### INPUT DATA

-- ==== Sys2Proof/Machine/Worlds.lean ====
section
/-! DEFINITION. The two worlds: failures and restarts, gates, blocked accesses and debug halts (14_control_worlds.md). -/
namespace Sys2Proof.Machine

/-- World `w` changed by `f`. -/
def updWorld (w : World) (f : WorldSt → WorldSt) (s : State) : State :=
  match w with
  | .secure => updWld (fun x => { x with secure := f x.secure }) s
  | .normal => updWld (fun x => { x with normal := f x.normal }) s

/-- The world's number in a WORLD record (R327). -/
def worldNum : World → Nat
  | .secure => 0 | .normal => 1

/-- A WORLD record (R327). -/
def worldRecord (kind who cause outcome n : Nat) (s : State) : State :=
  record .world (natLe 1 kind ++ natLe 1 who ++ natLe 1 cause ++ natLe 1 outcome ++ natLe 4 n) s

/-! ### Restarts (R304-R307) -/

/-- The carriages a secure-world restart ends: those that reached the secure world and have not passed their commit point
(R121, R305). -/
def secureRunning (s : State) : List Nat :=
  tkeys s.car.cars (fun t c => c.stage == .running && isSecureOp (eOp c.entry) &&
    !tany s.vlt.props (fun _ p => p.state == .committed && p.by_ == some t))

/-- The shelves that a restart of world `w` takes to ASLEEP: those in a wake or sleep where it sequences them, and those of running
DRIVE_ADMINs where NVMe administration is its own (R297, R306; log entry 110). -/
def stopShelves (w : World) (s : State) : List Nat :=
  (List.range 8).filter (fun n =>
    (w == worldFor s .shelves && (shelfOf s n).step != .idle && (shelfOf s n).state != .asleep) ||
      (w == worldFor s .nvmeAdmin && (shelfOf s n).state != .asleep &&
        tany s.car.cars (fun _ c => c.stage == .running && eOp c.entry == 0x22 && driveShelf (srcDrive c) == n)))

/-- The media carriages that a restart of world `w` ends. -/
def stopMedia (w : World) (s : State) : List Nat :=
  tkeys s.car.cars (fun _ c => c.stage == .running && isNormalOp (eOp c.entry) && worldFor s (opFn (eOp c.entry)) == w)

/-- Step 2 of a restart for the media functions of world `w`: their carriages end MEDIA_TIMEOUT and the shelves go to ASLEEP
(R306). -/
def mediaStop (w : World) (s : State) : State :=
  let ts := stopMedia w s
  let hs := stopShelves w s
  let admins := ts.filter (fun t => eOp (carrOf s t).entry == 0x22)
  let a := admins.foldl (fun s t => stop t stMediaTimeout (0xFF * 2 ^ 16) s) s
  let b := hs.foldl (fun s n => wakeFail n 0 s) a
  ts.foldl (fun s t => if (carrOf s t).stage == .running then stop t stMediaTimeout 0 s else s) b

/-- The destination of a SLICE_SAVE that a restart ends holds undefined contents (R292): free bytes are written to it. -/
def saveTorn (t : Nat) (s : State) : State :=
  let c := carrOf s t
  if eOp c.entry == 0x51 && c.stage == .running then draw (writeBuffer t 0 (natLe (eLength c.entry) (drawn s)) s) else s

/-- Steps 1 to 4 of a secure-world restart; a vault commit that has begun runs on without its output (R121, R305). -/
def secureStop (s : State) : State :=
  let ts := secureRunning s
  let begun := tkeys s.vlt.props (fun _ p => p.begun)
  let m := begun.foldl (fun s i => updProp i (fun p => { p with mute := true }) (dropSign i s)) s
  let a := ts.foldl (fun s t => stop t stSecureRestarted 0 (saveTorn t s)) m
  let b := mediaStop .secure (if a.ucp.holder == some .secure then ucpForce stAborted a else a)
  updWld (fun w => { w with
    gates := tmap {} (fun _ g => { g with mark := false }) w.gates
    secure := { w.secure with aborts := ts.length + (stopMedia .secure s).length, wiped := true } }) b

/-- Steps 1 to 4 of a normal-world restart (R306). -/
def normalStop (s : State) : State :=
  updWld (fun w => { w with normal := { w.normal with aborts := (stopMedia .normal s).length, wiped := true } })
    (mediaStop .normal s)

/-- A world fails with a cause: it is stopped and restarts alone; a failure during its restart, and the fifth restart of
the secure world within 3,600 s, enter FAULT; in a trial the activation falls back (R304-R306, R365). -/
def worldFail (w : World) (cause : Nat) (s : State) : State :=
  let x := worldOf s w
  let recent := x.restarts.filter (fun t => s.now < t + 3600000000)
  if s.fwu.activating then
    grantEnd (updWorld w (fun x => { x with state := .failed, cause := cause, failAt := s.now }) s)
  else if x.state == .restarting then enterFault 7 (updWorld w (fun x => { x with state := .failed }) s)
  else if w == .secure && recent.length ≥ 4 then enterFault 4 (updWorld w (fun x => { x with state := .failed }) s)
  else
    let a := grantEnd (updWorld w (fun x => { x with
      state := .restarting, cause := cause, failAt := s.now, restarts := recent ++ [s.now] }) s)
    match w with
    | .secure => secureStop a
    | .normal => normalStop a

/-- WATCHDOG_EXPIRY: no kick within the world's period (R304). -/
def execWatchdogExpiry (w : World) (s : State) : Res :=
  let x := worldOf s w
  onlyIf (live s && x.state == .running && s.now ≥ x.kickAt + 1000 * x.wdt) s (worldFail w 1 s)

/-- WORLD_EXCEPTION: an unrecoverable processor exception (R304). -/
def execWorldException (w : World) (s : State) : Res :=
  let x := worldOf s w
  onlyIf (live s && (x.state == .running || x.state == .restarting)) s (worldFail w 2 s)

/-- MONITOR_CHECK_FAIL: inconsistent control structures at a world switch (R304). -/
def execMonitorCheckFail (w : World) (s : State) : Res :=
  let x := worldOf s w
  onlyIf (live s && (x.state == .running || x.state == .restarting)) s (worldFail w 3 s)

/-- The active firmware slot's image. -/
def slotImage (s : State) (n : Nat) : Bytes := if n == 0 then s.flash.slot0 else s.flash.slot1

/-- SHA-384 of a world's part of an image (R357). -/
def measureOf (w : World) (img : Bytes) : Bytes :=
  let body := sub img 8704 (fld img 32 4)
  match w with
  | .secure => sha384 (body.take (fld img 36 4))
  | .normal => sha384 (body.drop (fld img 36 4))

### WHAT IS EXPECTED
Quote the data above from the line containing "go to ASLEEP" to the line containing "let m := begun.foldl", inclusive, and stop.

### TASK RESPONSE
/-- Step 2 of a restart for the media functions of world `w`: their carriages end MEDIA_TIMEOUT and the shelves go to ASLEEP
(R306). -/
def mediaStop (w : World) (s : State) : State :=
  let ts := stopMedia w s
  let hs := stopShelves w s
  let admins := ts.filter (fun t => eOp (carrOf s t).entry == 0x22)
  let a := admins.foldl (fun s t => stop t stMediaTimeout (0xFF * 2 ^ 16) s) s
  let b := hs.foldl (fun s n => wakeFail n 0 s) a
  ts.foldl (fun s t => if (carrOf s t).stage == .running then stop t stMediaTimeout 0 s else s) b

/-- The destination of a SLICE_SAVE that a restart ends holds undefined contents (R292): free bytes are written to it. -/
def saveTorn (t : Nat) (s : State) : State :=
  let c := carrOf s t
  if eOp c.entry == 0x51 && c.stage == .running then draw (writeBuffer t 0 (natLe (eLength c.entry) (drawn s)) s) else s

/-- Steps 1 to 4 of a secure-world restart; a vault commit that has begun runs on without its output (R121, R305). -/
def secureStop (s : State) : State :=
  let ts := secureRunning s
  let begun := tkeys s.vlt.props (fun _ p => p.begun)
  let m := begun.foldl (fun s i => updProp i (fun p => { p with mute := true }) (dropSign i s)) s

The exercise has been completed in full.